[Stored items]
-- ==== Sys2Proof/Machine/ConfigItems.lean ====
section
/-!
DEFINITION. The configuration items (R194): an item's data read by its tag, clamped to its ranges,
and stored; the image judged and its entries taken; the maps resolved against the node table (R165).
-/

namespace Sys2Proof.Machine

open Sys2Proof

/-- A configuration item with its values as the data carry them. -/
inductive Item where
  | portRoles (codes : Quad Byte)
  | silence (limits : PerRole Nat)
  | frameTimeout (ms : Nat)
  | reportErrors (on : Bool)
  | ratings (w : Zones Nat)
  | budget (w : Nat)
  | gains (upper mould : Gains)
  | rampLimit (r : Nat)
  | setback (upper mould : Int)
  | cutback (t : Int)
  | idleLimit (min : Nat)
  | enabledAtStart (z : Zones Bool)
  | recovery (p : RecoveryPolicy)
  | rateTable (factors : List Nat)
  | nodeKinds (k : Hex NodeKind)
  | zoneMap (m : Zones (Option ZoneSource))
  | loadMap (m : PerChan (Option Ix16))
  | replyTimeout (ms : Nat)
  | channels (c : PerChan ChannelCal)
  | bands (b : PerChan Nat)
  | weighTimeout (sec : Nat)
  | capacity (g : Nat)
  | minPiece (g : Nat)
deriving DecidableEq, Repr

/-! ### Reading an item's data (R194, third table) -/

/-- The unsigned 16-bit fields of a list of bytes, high byte first; a last odd byte names none. -/
def fields16 : List Byte → List (BitVec 16)
  | a :: b :: l => join16 a b :: fields16 l
  | _ => []

def readQuadNat (l : List (BitVec 16)) : Option (Quad Nat × List (BitVec 16)) :=
  match l with
  | a :: b :: c :: d :: r => some (⟨a.toNat, b.toNat, c.toNat, d.toNat⟩, r)
  | _ => none

/-- Twelve unsigned 16-bit fields, zones 0 to 11. -/
def readZonesNat (l : List Byte) : Option (Zones Nat) :=
  match readQuadNat (fields16 l) with
  | some (u, r) =>
    match readQuadNat r with
    | some (a, r') =>
      match readQuadNat r' with
      | some (b, _) => some ⟨u, a, b⟩
      | none => none
    | none => none
  | none => none

/-- A node kind code; another byte names none. -/
def kindOfCode : Byte → Option NodeKind
  | 0#8 => some .unused | 1#8 => some .temp | 2#8 => some .load | _ => none

def readQuadKinds : List Byte → Option (Quad NodeKind)
  | [a, b, c, d] =>
    match kindOfCode a, kindOfCode b, kindOfCode c, kindOfCode d with
    | some w, some x, some y, some z => some ⟨w, x, y, z⟩
    | _, _, _, _ => none
  | _ => none

def readKinds (l : List Byte) : Option (Hex NodeKind) :=
  match readQuadKinds (l.take 4), readQuadKinds ((l.drop 4).take 4),
      readQuadKinds ((l.drop 8).take 4), readQuadKinds (l.drop 12) with
  | some a, some b, some c, some d => some ⟨a, b, c, d⟩
  | _, _, _, _ => none

/-- R194: a zone map position: node address 00h or above 16, or a channel above 3, is unmapped. -/
def zoneSourceOf (node channel : Byte) : Option ZoneSource :=
  match nodeOf node, Ix4.ofNat? channel.toNat with
  | some n, some c => some ⟨n, c⟩
  | _, _ => none

/-- The byte at a place of an entry's data. -/
def byteAt (l : List Byte) (i : Nat) : Byte := l.getD i 0#8

def readZoneMap (l : List Byte) : Zones (Option ZoneSource) :=
  Zones.ofFn fun z => zoneSourceOf (byteAt l (2 * z.number)) (byteAt l (2 * z.number + 1))

/-- The 21 bytes of tag 40h, seven to a channel: zero, span, window. -/
def readCal (l : List Byte) (i : Nat) : ChannelCal where
  zero := (join24 (byteAt l i) (byteAt l (i + 1)) (byteAt l (i + 2))).toInt
  span := (join24 (byteAt l (i + 3)) (byteAt l (i + 4)) (byteAt l (i + 5))).toInt
  window := (byteAt l (i + 6)).toNat

def u16At (l : List Byte) (i : Nat) : Nat := (join16 (byteAt l i) (byteAt l (i + 1))).toNat

def s16At (l : List Byte) (i : Nat) : Int := (join16 (byteAt l i) (byteAt l (i + 1))).toInt

def u32At (l : List Byte) (i : Nat) : Nat :=
  (join32 (byteAt l i) (byteAt l (i + 1)) (byteAt l (i + 2)) (byteAt l (i + 3))).toNat

/-- R194: the data length each tag is given; none for an unknown tag. -/
def itemLength : Byte → Option Nat
  | 0x01#8 => some 4 | 0x02#8 => some 8 | 0x03#8 => some 1 | 0x04#8 => some 1
  | 0x10#8 => some 24 | 0x11#8 => some 4 | 0x12#8 => some 8 | 0x13#8 => some 2
  | 0x14#8 => some 4 | 0x15#8 => some 2 | 0x16#8 => some 1 | 0x17#8 => some 2 | 0x18#8 => some 1
  | 0x20#8 => some 32
  | 0x30#8 => some 16 | 0x31#8 => some 24 | 0x32#8 => some 3 | 0x33#8 => some 1
  | 0x40#8 => some 21 | 0x41#8 => some 6 | 0x42#8 => some 1 | 0x43#8 => some 4
  | 0x44#8 => some 4 | _ => none

/-- R194: the item that data of the right length spell; none when a field whose values are named
codes carries a code outside its set. -/
def itemOf (tag : Byte) (l : List Byte) : Option Item :=
  match tag with
  | 0x01#8 => some (.portRoles ⟨byteAt l 0, byteAt l 1, byteAt l 2, byteAt l 3⟩)
  | 0x02#8 => some (.silence ⟨u16At l 0, u16At l 2, u16At l 4, u16At l 6⟩)
  | 0x03#8 => some (.frameTimeout (byteAt l 0).toNat)
  | 0x04#8 =>
    if byteAt l 0 = 0#8 then some (.reportErrors false)
    else if byteAt l 0 = 1#8 then some (.reportErrors true) else none
  | 0x10#8 => (readZonesNat l).map .ratings
  | 0x11#8 => some (.budget (u32At l 0))
  | 0x12#8 => some (.gains ⟨u16At l 0, u16At l 2⟩ ⟨u16At l 4, u16At l 6⟩)
  | 0x13#8 => some (.rampLimit (u16At l 0))
  | 0x14#8 => some (.setback (s16At l 0) (s16At l 2))
  | 0x15#8 => some (.cutback (s16At l 0))
  | 0x16#8 => some (.idleLimit (byteAt l 0).toNat)
  | 0x17#8 => some (.enabledAtStart (Zones.ofFn fun z => (u16At l 0).testBit z.number))
  | 0x18#8 =>
    if byteAt l 0 = 0#8 then some (.recovery .off)
    else if byteAt l 0 = 1#8 then some (.recovery .setback)
    else if byteAt l 0 = 2#8 then some (.recovery .previous) else none
  | 0x20#8 => some (.rateTable ((fields16 l).map BitVec.toNat))
  | 0x30#8 => (readKinds l).map .nodeKinds
  | 0x31#8 => some (.zoneMap (readZoneMap l))
  | 0x32#8 => some (.loadMap ⟨nodeOf (byteAt l 0), nodeOf (byteAt l 1), nodeOf (byteAt l 2)⟩)
  | 0x33#8 => some (.replyTimeout (byteAt l 0).toNat)
  | 0x40#8 => some (.channels ⟨readCal l 0, readCal l 7, readCal l 14⟩)
  | 0x41#8 => some (.bands ⟨u16At l 0, u16At l 2, u16At l 4⟩)
  | 0x42#8 => some (.weighTimeout (byteAt l 0).toNat)
  | 0x43#8 => some (.capacity (u32At l 0))
  | 0x44#8 => some (.minPiece (u32At l 0))
  | _ => none

/-- R194: an entry's data read by its tag, with the length they must have. -/
def readItem (tag : Byte) (l : List Byte) : Option Item :=
  if itemLength tag = some l.length then itemOf tag l else none

/-! ### Ranges -/

/-- R174: a silence limit: 0, or 100 to 60,000 ms; 1 to 99 become 100. -/
def clampSilence (n : Nat) : Nat := if n = 0 then 0 else clampNat 100 60000 n

/-- R87: a window not in the set takes the channel's default. -/
def clampWindow (c : Chan) (n : Nat) : Nat :=
  if n = 1 ∨ n = 2 ∨ n = 4 ∨ n = 8 ∨ n = 16 then n else defaultWindow c

def clampCal (c : Chan) (k : ChannelCal) : ChannelCal := { k with window := clampWindow c k.window }

/-- R194: an item's values clamped to their ranges. -/
def Item.clamped : Item → Item
  | .silence x =>
    .silence ⟨clampSilence x.press, clampSilence x.loader, clampSilence x.extract, clampSilence x.line⟩
  | .frameTimeout n => .frameTimeout (clampNat 1 100 n)
  | .ratings x => .ratings (Zones.ofFn fun z => clampNat 0 20000 (x.get z))
  | .budget n => .budget (clampNat 0 200000 n)
  | .rampLimit n => .rampLimit (clampNat 0 1000 n)
  | .setback a b => .setback (clampInt 0 4000 a) (clampInt 0 4000 b)
  | .cutback t => .cutback (clampInt 0 4500 t)
  | .idleLimit n => .idleLimit (clampNat 0 240 n)
  | .replyTimeout n => .replyTimeout (clampNat 1 32 n)
  | .channels x => .channels ⟨clampCal .w x.w, clampCal .fa x.fa, clampCal .fb x.fb⟩
  | .weighTimeout n => .weighTimeout (clampNat 1 30 n)
  | .capacity n => .capacity (clampNat 1 99999 n)
  | .minPiece n => .minPiece (clampNat 0 99999 n)
  | .portRoles x => .portRoles x
  | .reportErrors x => .reportErrors x
  | .gains a b => .gains a b
  | .enabledAtStart x => .enabledAtStart x
  | .recovery p => .recovery p
  | .rateTable l => .rateTable l
  | .nodeKinds k => .nodeKinds k
  | .zoneMap m => .zoneMap m
  | .loadMap m => .loadMap m
  | .bands x => .bands x

/-! ### Storing -/

/-- R175: the roles, when the item gives each of the four to exactly one port. -/
def rolesOf (codes : Quad Byte) : Option (PerPort Role) :=
  match roleOfCode codes.c0, roleOfCode codes.c1, roleOfCode codes.c2, roleOfCode codes.c3 with
  | some a, some b, some c, some d =>
    if a ≠ b ∧ a ≠ c ∧ a ≠ d ∧ b ≠ c ∧ b ≠ d ∧ c ≠ d then some ⟨a, b, c, d⟩ else none
  | _, _, _, _ => none

/-- R74: each factor is at or above the one before it. -/
def nonDecreasing : List Nat → Bool
  | a :: b :: l => decide (a ≤ b) && nonDecreasing (b :: l)
  | _ => true

/-- R74: the rate table of an entry, when it holds sixteen factors of 0 to 4095, non-decreasing. -/
def rateTableOf (l : List Nat) : Option (Hex Nat) :=
  if l.length = 16 ∧ (l.all fun f => decide (f ≤ 4095)) = true ∧ nonDecreasing l = true then
    some (Hex.ofFn fun i => l.getD i.toNat 0)
  else none

/-- R194: an item stored, its values clamped. A port roles item or a rate table that fails its own
check is discarded whole (R175, R74), the latter with TABLE_DEFAULT set. -/
def Cfg.store (c : Cfg) (i : Item) : Cfg :=
  match i.clamped with
  | .portRoles x =>
    match rolesOf x with
    | some r => { c with roles := r }
    | none => c
  | .silence x => { c with silence := x }
  | .frameTimeout n => { c with frameTimeout := n }
  | .reportErrors x => { c with reportErrors := x }
  | .ratings x => { c with ratings := x }
  | .budget n => { c with budget := n }
  | .gains a b => { c with upperGains := a, mouldGains := b }
  | .rampLimit n => { c with rampLimit := n }
  | .setback a b => { c with setbackUpper := a, setbackMould := b }
  | .cutback t => { c with cutback := t }
  | .idleLimit n => { c with idleLimit := n }
  | .enabledAtStart x => { c with enabledAtStart := x }
  | .recovery p => { c with recovery := p }
  | .rateTable l =>
    match rateTableOf l with
    | some t => { c with rateTable := t }
    | none => { c with tableDefault := true }
  | .nodeKinds k => { c with nodeKinds := k }
  | .zoneMap m => { c with zoneMap := m }
  | .loadMap m => { c with loadMap := m }
  | .replyTimeout n => { c with replyTimeout := n }
  | .channels x => { c with channels := x }
  | .bands x => { c with bands := x }
  | .weighTimeout n => { c with weighTimeout := n }
  | .capacity n => { c with capacity := n }
  | .minPiece n => { c with minPiece := n }

/-! ### The image (R194) -/

/-- R194: the rate table entry is judged by R74 alone, whatever its length. -/
def imageItem (tag : Byte) (l : List Byte) : Option Item :=
  if tag = 0x20#8 then
    if l.length = 32 then itemOf tag l else some (.rateTable [])
  else readItem tag l

/-- R194, step 4: the entries in order; `taken` holds the tags already taken. An entry whose length
runs past the end of the area ends the reading; `fuel` bounds the entries by the area's bytes. -/
def takeEntries (c : Cfg) (taken : List Byte) : Nat → List Byte → Cfg
  | 0, _ => c
  | fuel + 1, tag :: len :: l =>
    if l.length < len.toNat then c
    else
      let rest := l.drop len.toNat
      if tag ∈ taken then takeEntries c taken fuel rest
      else
        match imageItem tag (l.take len.toNat) with
        | some i => takeEntries (c.store i) (tag :: taken) fuel rest
        | none => takeEntries c taken fuel rest
  | _ + 1, _ => c

/-- R165: a zone map entry kept: its node is of kind TEMP and no zone of the list is mapped to the
same node and channel. -/
def keepZone (kinds : Hex NodeKind) (earlier : List (Option ZoneSource)) (m : Option ZoneSource) :
    Option ZoneSource :=
  match m with
  | none => none
  | some x => if kinds.get x.node = .temp ∧ some x ∉ earlier then some x else none

/-- R165: the zone map's entries kept, zone by zone in ascending order. -/
def resolveZones (kinds : Hex NodeKind) :
    List (Option ZoneSource) → List (Option ZoneSource) → List (Option ZoneSource)
  | _, [] => []
  | earlier, m :: ms =>
    let k := keepZone kinds earlier m
    k :: resolveZones kinds (k :: earlier) ms

def resolveZoneMap (kinds : Hex NodeKind) (m : Zones (Option ZoneSource)) :
    Zones (Option ZoneSource) :=
  let l := resolveZones kinds [] m.toList
  Zones.ofFn fun z => (l.getD z.number none)

/-- R165: a load map entry kept: its node is of kind LOAD and no earlier channel is mapped to it. -/
def keepLoad (kinds : Hex NodeKind) (earlier : List (Option Ix16)) (m : Option Ix16) : Option Ix16 :=
  match m with
  | none => none
  | some n => if kinds.get n = .load ∧ some n ∉ earlier then some n else none

def resolveLoadMap (kinds : Hex NodeKind) (m : PerChan (Option Ix16)) : PerChan (Option Ix16) :=
  let w := keepLoad kinds [] m.w
  let fa := keepLoad kinds [w] m.fa
  let fb := keepLoad kinds [w, fa] m.fb
  ⟨w, fa, fb⟩

/-- R165: the maps checked against the node table, entry by entry: R194 speaks of maps discarded whole
and leaves the rest to the item rules of the owning chapters (notes/assumptions/15). -/
def Cfg.resolved (c : Cfg) : Cfg :=
  { c with zoneMap := resolveZoneMap c.nodeKinds c.zoneMap,
           loadMap := resolveLoadMap c.nodeKinds c.loadMap }

/-- R194: the largest entry area a header may name. -/
def maxArea : Nat := 4088

/-- R194: the header's fields, when the memory acknowledges its eight bytes: marker, format, lock
item, entry area length, check, and the bytes after the header. -/
def loadImage (mem : List Byte) : Cfg :=
  match mem with
  | m0 :: m1 :: format :: lock :: l0 :: l1 :: c0 :: c1 :: rest =>
    let n := (join16 l0 l1).toNat
    let area := rest.take n
    if m0 = 0x52#8 ∧ m1 = 0xB4#8 ∧ format = 0x01#8 ∧ (lock = 0x00#8 ∨ lock = 0x01#8) ∧ n ≤ maxArea
        ∧ n ≤ rest.length ∧ crc16 area = join16 c0 c1 then
      (takeEntries { Cfg.defaults with locked := lock == 0x01#8 } [] (n + 1) area).resolved
    else { Cfg.defaults with isDefault := true }
  | _ => { Cfg.defaults with isDefault := true }

/-! ### CONFIG SET (R196) -/

/-- R194: whether CONFIG SET carries a tag. -/
def settable (tag : Byte) : Bool :=
  tag == 0x02#8 || tag == 0x04#8 || tag == 0x11#8 || tag == 0x12#8 || tag == 0x13#8
    || tag == 0x14#8 || tag == 0x16#8 || tag == 0x41#8 || tag == 0x42#8

/-- R196: the values of an item that CONFIG SET carries, in the order of its data. -/
def Item.fields : Item → List Field
  | .silence x => [.nat x.press, .nat x.loader, .nat x.extract, .nat x.line]
  | .reportErrors x => [.flag x]
  | .budget n => [.nat n]
  | .gains a b => [.nat a.kp, .nat a.ki, .nat b.kp, .nat b.ki]
  | .rampLimit n => [.nat n]
  | .setback a b => [.num a, .num b]
  | .idleLimit n => [.nat n]
  | .bands x => [.nat x.w, .nat x.fa, .nat x.fb]
  | .weighTimeout n => [.nat n]
  | _ => []

end Sys2Proof.Machine
end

## Work item:
Using the data above, extract exactly the lines from the one that holds "Zones.ofFn fun z => (l.getD z.number none)" to the one that holds "n else none", both ends included, and no others.

## Response area:
  Zones.ofFn fun z => (l.getD z.number none)

/-- R165: a load map entry kept: its node is of kind LOAD and no earlier channel is mapped to it. -/
def keepLoad (kinds : Hex NodeKind) (earlier : List (Option Ix16)) (m : Option Ix16) : Option Ix16 :=
  match m with
  | none => none
  | some n => if kinds.get n = .load ∧ some n ∉ earlier then some n else none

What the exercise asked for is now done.